Not-for-profit campaign organisation Good Law Project (GLP) will next month open a “law firm for the public good” to help run public law and social welfare case.
Good Law Practice will be headed by Jamie Potter, currently the joint head of the public law and human rights team at leading civil liberties law firm Bindmans.
The firm will be an alternative business structure regulated by the Solicitors Regulation Authority and funded by GLP, although it would hope to defray this by recovering costs in successful litigation. Any profits will be returned to GLP.
GLP director Jo Maugham QC told Legal Futures that “money will never be a bar” to the law firm acting for a client – currently, whenever the project works with an organisation or individual on cases, it indemnifies them against all legal costs. GLP’s most recent accounts, for the year to 31 January 2021, put its income at £2.9m.
He said there were various reasons behind setting up the firm. It would take on trainee solicitors and Mr Maugham described himself as “very committed to training a generation of lawyers who want to work for the public good”.
Further, he said GLP was “quite a demanding client in the sense that we have to be very responsive to the news cycle and it’s easier for us to tell the lawyers to drop everything and concentrate on this if we are its only or one of its only clients”.
Third was the fact that “it will just be cheaper for us”. The QC explained that Good Law Practice would not need to market itself, would not carry “enormous work in progress”, would not have partners needing draws and would not need to pay “market rate salaries”.
Finally, “we want to develop deep pools of expertise on subjects that are of interest to us but there’s no money in them” – meaning there was no such expertise at the moment.
Having the law firm would also mean GLP could offer a solution to those it could not help directly, because their case did not fit with its areas of focus or because it would not have standing before a court.
“It shouldn’t be left to members of the public dipping their hands into their pockets to ensure access to justice,” Mr Maugham said. “It is the poor, dispossessed and the discriminated against who have a real access to justice problem – we can’t solve all of it, but we can a bit.”
GLP will continue to work with external law firms in areas where it will not be operating – such as healthcare, inquests and education – but it will take some ‘pure’ public law cases in-house.
Good Law Practice will start with four qualified lawyers, plus paralegals and support staff, but expects to double in size by the end of the year.
The firm has launched a recruitment exercise, with a focus on lawyers and paralegals working in housing, civil rights and protest law. Its stated aims include training “those who believe the law exists to serve society rather than the wealthy”.
Though GLP operates on the basis that no member of staff is paid more than a backbench MP (£84,144), Mr Maugham would not make the same commitment for the law firm. But he made clear that nobody would be joining it for a pay rise.

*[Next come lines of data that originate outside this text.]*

-- ==== Sys2Proof/Decode.lean ====
section
/-! DEFINITION. The decoder, total on every 16-bit word and on every list of bytes (spec/30_encoding.md
R90 to R107), then the encoder written from the same patterns, then the rows of spec/opcode_table.json as
data. -/

namespace Sys2Proof

/-- The register a nibble names (R93). -/
def regOfNibble (b : Nibble) : Reg := ⟨b.toNat, b.isLt⟩

/-- The nibble that names a register (R93). -/
def nibbleOfReg (x : Reg) : Nibble := BitVec.ofNat 4 x.val

/-- Field `c`, bits 15 to 12 (R91). -/
def fieldC (op : Word) : Nibble := op.extractLsb' 12 4

/-- Field `x`, bits 11 to 8, as the register it names (R91). -/
def fieldX (op : Word) : Reg := regOfNibble (op.extractLsb' 8 4)

/-- Field `y`, bits 7 to 4, as the register it names (R91). -/
def fieldY (op : Word) : Reg := regOfNibble (op.extractLsb' 4 4)

/-- Field `n`, bits 3 to 0 (R91). -/
def fieldN (op : Word) : Nibble := op.extractLsb' 0 4

/-- Field `nn`, bits 7 to 0 (R91). -/
def fieldNN (op : Word) : Byte := op.extractLsb' 0 8

/-- Field `nnn`, bits 11 to 0 (R91). -/
def fieldNNN (op : Word) : Addr12 := op.extractLsb' 0 12

/-- What a word selects: one of the 35 instructions, or none, by name (R95, R102). -/
inductive Decoded where
  /-- The word selects this instruction. -/
  | instr (i : Instr)
  /-- `UNKNOWN(op)`: the word selects no instruction (R102). -/
  | unknown (op : Word)
  deriving DecidableEq, Repr

/-- Family 0: CLS and RET by the full word, every other word SYS (R97). -/
def decodeFamily0 (op : Word) : Decoded :=
  if fieldNNN op = 0x0E0 then .instr .cls
  else if fieldNNN op = 0x0EE then .instr .ret
  else .instr (.sys (fieldNNN op))

/-- Family 8, selected by `n` (R98). -/
def decodeFamily8 (op : Word) : Decoded :=
  if fieldN op = 0x0 then .instr (.ldReg (fieldX op) (fieldY op))
  else if fieldN op = 0x1 then .instr (.orReg (fieldX op) (fieldY op))
  else if fieldN op = 0x2 then .instr (.andReg (fieldX op) (fieldY op))
  else if fieldN op = 0x3 then .instr (.xorReg (fieldX op) (fieldY op))
  else if fieldN op = 0x4 then .instr (.addReg (fieldX op) (fieldY op))
  else if fieldN op = 0x5 then .instr (.subReg (fieldX op) (fieldY op))
  else if fieldN op = 0x6 then .instr (.shr (fieldX op) (fieldY op))
  else if fieldN op = 0x7 then .instr (.subnReg (fieldX op) (fieldY op))
  else if fieldN op = 0xE then .instr (.shl (fieldX op) (fieldY op))
  else .unknown op

/-- Family E, selected by `nn` (R99). -/
def decodeFamilyE (op : Word) : Decoded :=
  if fieldNN op = 0x9E then .instr (.skp (fieldX op))
  else if fieldNN op = 0xA1 then .instr (.sknp (fieldX op))
  else .unknown op

/-- Family F, selected by `nn` (R100). -/
def decodeFamilyF (op : Word) : Decoded :=
  if fieldNN op = 0x07 then .instr (.ldVxDt (fieldX op))
  else if fieldNN op = 0x0A then .instr (.ldVxK (fieldX op))
  else if fieldNN op = 0x15 then .instr (.ldDtVx (fieldX op))
  else if fieldNN op = 0x18 then .instr (.ldStVx (fieldX op))
  else if fieldNN op = 0x1E then .instr (.addI (fieldX op))
  else if fieldNN op = 0x29 then .instr (.ldF (fieldX op))
  else if fieldNN op = 0x33 then .instr (.ldB (fieldX op))
  else if fieldNN op = 0x55 then .instr (.storeRegs (fieldX op))
  else if fieldNN op = 0x65 then .instr (.loadRegs (fieldX op))
  else .unknown op

/-- `Decode(op)` (R95): dispatch on `c`, then within families 0, 8, E and F. The last arm is family F,
the only value of `c` left. -/
def decodeWord (op : Word) : Decoded :=
  match (fieldC op).toNat with
  | 0x0 => decodeFamily0 op
  | 0x1 => .instr (.jp (fieldNNN op))
  | 0x2 => .instr (.call (fieldNNN op))
  | 0x3 => .instr (.seImm (fieldX op) (fieldNN op))
  | 0x4 => .instr (.sneImm (fieldX op) (fieldNN op))
  | 0x5 => .instr (.seReg (fieldX op) (fieldY op) (fieldN op))
  | 0x6 => .instr (.ldImm (fieldX op) (fieldNN op))
  | 0x7 => .instr (.addImm (fieldX op) (fieldNN op))
  | 0x8 => decodeFamily8 op
  | 0x9 => .instr (.sneReg (fieldX op) (fieldY op) (fieldN op))
  | 0xA => .instr (.ldI (fieldNNN op))
  | 0xB => .instr (.jpV0 (fieldNNN op))
  | 0xC => .instr (.rnd (fieldX op) (fieldNN op))
  | 0xD => .instr (.drw (fieldX op) (fieldY op) (fieldN op))
  | 0xE => decodeFamilyE op
  | _ => decodeFamilyF op

/-- The instruction word two consecutive bytes hold, the first in the high half (R64, R90). -/
def wordOfBytes (a b : Byte) : Word := a ++ b

/-- The bytes of an instruction word as memory holds them (R64). -/
def bytesOfWord (op : Word) : List Byte := [op.extractLsb' 8 8, op.extractLsb' 0 8]

/-- The decoder on bytes: what the first two select; `none` where there are not two (R90). -/
def decode : List Byte → Option Decoded
  | a :: b :: _ => some (decodeWord (wordOfBytes a b))
  | _ => none

/-- A word of the shape `cnnn`. -/
def packNNN (c : Nibble) (nnn : Addr12) : Word := c ++ nnn

/-- A word of the shape `cxnn`. -/
def packXNN (c : Nibble) (x : Reg) (nn : Byte) : Word := c ++ nibbleOfReg x ++ nn

/-- A word of the shape `cxyn`. -/
def packXYN (c : Nibble) (x y : Reg) (n : Nibble) : Word := c ++ nibbleOfReg x ++ nibbleOfReg y ++ n

/-- The word of an instruction, by the patterns of the opcode map (R101). -/
def encode : Instr → Word
  | .cls => 0x00E0
  | .ret => 0x00EE
  | .sys nnn => packNNN 0x0 nnn
  | .jp nnn => packNNN 0x1 nnn
  | .call nnn => packNNN 0x2 nnn
  | .seImm x nn => packXNN 0x3 x nn
  | .sneImm x nn => packXNN 0x4 x nn
  | .seReg x y n => packXYN 0x5 x y n
  | .ldImm x nn => packXNN 0x6 x nn
  | .addImm x nn => packXNN 0x7 x nn
  | .ldReg x y => packXYN 0x8 x y 0x0
  | .orReg x y => packXYN 0x8 x y 0x1
  | .andReg x y => packXYN 0x8 x y 0x2
  | .xorReg x y => packXYN 0x8 x y 0x3
  | .addReg x y => packXYN 0x8 x y 0x4
  | .subReg x y => packXYN 0x8 x y 0x5
  | .shr x y => packXYN 0x8 x y 0x6
  | .subnReg x y => packXYN 0x8 x y 0x7
  | .shl x y => packXYN 0x8 x y 0xE
  | .sneReg x y n => packXYN 0x9 x y n
  | .ldI nnn => packNNN 0xA nnn
  | .jpV0 nnn => packNNN 0xB nnn
  | .rnd x nn => packXNN 0xC x nn
  | .drw x y n => packXYN 0xD x y n
  | .skp x => packXNN 0xE x 0x9E
  | .sknp x => packXNN 0xE x 0xA1
  | .ldVxDt x => packXNN 0xF x 0x07
  | .ldVxK x => packXNN 0xF x 0x0A
  | .ldDtVx x => packXNN 0xF x 0x15
  | .ldStVx x => packXNN 0xF x 0x18
  | .addI x => packXNN 0xF x 0x1E
  | .ldF x => packXNN 0xF x 0x29
  | .ldB x => packXNN 0xF x 0x33
  | .storeRegs x => packXNN 0xF x 0x55
  | .loadRegs x => packXNN 0xF x 0x65

/-- The decoder on an instruction whose bits are `w`, numbered as spec/opcode_table.json numbers them:
its one 16-bit word, stored high byte first (R64), given to `decode`. -/
def decodeTableWord (nbits w : Nat) : Option Instr :=
  match decode (bytesOfWord (BitVec.ofNat 16 (w % 2 ^ nbits))) with
  | some (.instr i) => some i
  | _ => none

/-- A row of spec/opcode_table.json: its mnemonic, and the bits `mask` selects and what they must be. -/
structure OpcodeRow where
  mnemonic : String
  pattern : Word
  mask : Word
  deriving DecidableEq, Repr

/-- The row of spec/opcode_table.json that each constructor stands for, as the table has it. -/
def opcodeRow : Instr → OpcodeRow
  | .cls => ⟨"CLS", 0x00E0, 0xFFFF⟩
  | .ret => ⟨"RET", 0x00EE, 0xFFFF⟩
  | .sys _ => ⟨"SYS_nnn", 0x0000, 0xF000⟩
  | .jp _ => ⟨"JP_nnn", 0x1000, 0xF000⟩
  | .call _ => ⟨"CALL_nnn", 0x2000, 0xF000⟩
  | .seImm _ _ => ⟨"SE_Vx__nn", 0x3000, 0xF000⟩
  | .sneImm _ _ => ⟨"SNE_Vx__nn", 0x4000, 0xF000⟩
  | .seReg _ _ _ => ⟨"SE_Vx__Vy", 0x5000, 0xF000⟩
  | .ldImm _ _ => ⟨"LD_Vx__nn", 0x6000, 0xF000⟩
  | .addImm _ _ => ⟨"ADD_Vx__nn", 0x7000, 0xF000⟩
  | .ldReg _ _ => ⟨"LD_Vx__Vy", 0x8000, 0xF00F⟩
  | .orReg _ _ => ⟨"OR_Vx__Vy", 0x8001, 0xF00F⟩
  | .andReg _ _ => ⟨"AND_Vx__Vy", 0x8002, 0xF00F⟩
  | .xorReg _ _ => ⟨"XOR_Vx__Vy", 0x8003, 0xF00F⟩
  | .addReg _ _ => ⟨"ADD_Vx__Vy", 0x8004, 0xF00F⟩
  | .subReg _ _ => ⟨"SUB_Vx__Vy", 0x8005, 0xF00F⟩
  | .shr _ _ => ⟨"SHR_Vx", 0x8006, 0xF00F⟩
  | .subnReg _ _ => ⟨"SUBN_Vx__Vy", 0x8007, 0xF00F⟩
  | .shl _ _ => ⟨"SHL_Vx", 0x800E, 0xF00F⟩
  | .sneReg _ _ _ => ⟨"SNE_Vx__Vy", 0x9000, 0xF000⟩
  | .ldI _ => ⟨"LD_I__nnn", 0xA000, 0xF000⟩
  | .jpV0 _ => ⟨"JP_V0__nnn", 0xB000, 0xF000⟩
  | .rnd _ _ => ⟨"RND_Vx__nn", 0xC000, 0xF000⟩
  | .drw _ _ _ => ⟨"DRW_Vx__Vy__n", 0xD000, 0xF000⟩
  | .skp _ => ⟨"SKP_Vx", 0xE09E, 0xF0FF⟩
  | .sknp _ => ⟨"SKNP_Vx", 0xE0A1, 0xF0FF⟩
  | .ldVxDt _ => ⟨"LD_Vx__DT", 0xF007, 0xF0FF⟩
  | .ldVxK _ => ⟨"LD_Vx__K", 0xF00A, 0xF0FF⟩
  | .ldDtVx _ => ⟨"LD_DT__Vx", 0xF015, 0xF0FF⟩
  | .ldStVx _ => ⟨"LD_ST__Vx", 0xF018, 0xF0FF⟩
  | .addI _ => ⟨"ADD_I__Vx", 0xF01E, 0xF0FF⟩
  | .ldF _ => ⟨"LD_F__Vx", 0xF029, 0xF0FF⟩
  | .ldB _ => ⟨"LD_B__Vx", 0xF033, 0xF0FF⟩
  | .storeRegs _ => ⟨"LD__I___Vx", 0xF055, 0xF0FF⟩
  | .loadRegs _ => ⟨"LD_Vx___I", 0xF065, 0xF0FF⟩

end Sys2Proof
end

Mr Maugham said he hoped that funders that wanted to support legal remedies for particularly disadvantaged communities would consider funding a solicitor at firm.
As well as litigation, the law firm will build specialist advisory capacity “to help communities build the ownership models – housing, businesses, land – that work for them”.
Mr Maugham said the cost of legal advice – and a shortage of market expertise – “should no longer be a barrier to creating models that sit outside capitalism”.
Describing Good Law Practice as “a law firm for the public good”, he continued: “We want to foster legal structures that help people respond to the world around them.
“The engagement that follows is, we believe, how we make a better world and fulfil the desire we all share to leave a better world than we found. Delivering on this is my mission.
“The practice will help us become even more responsive to the needs of the communities that we serve, in a world, and a political system that is growing ever more dynamic. And to train lawyers that share our mission.”
Mr Potter added: “This is an exciting opportunity to build a law firm that can support and facilitate the exceptional work being done by Good Law Project to scrutinise public decision-making through the law, and to empower under-represented groups to participate in a legal system that can often feel impenetrable to the uninitiated.
“We want Good Law Practice to be a training ground for the public law and social welfare lawyers of the future. Such expertise is invaluable as trust in our political system is eroded, wealth is distributed increasingly unequally and legal aid is constantly narrowed.”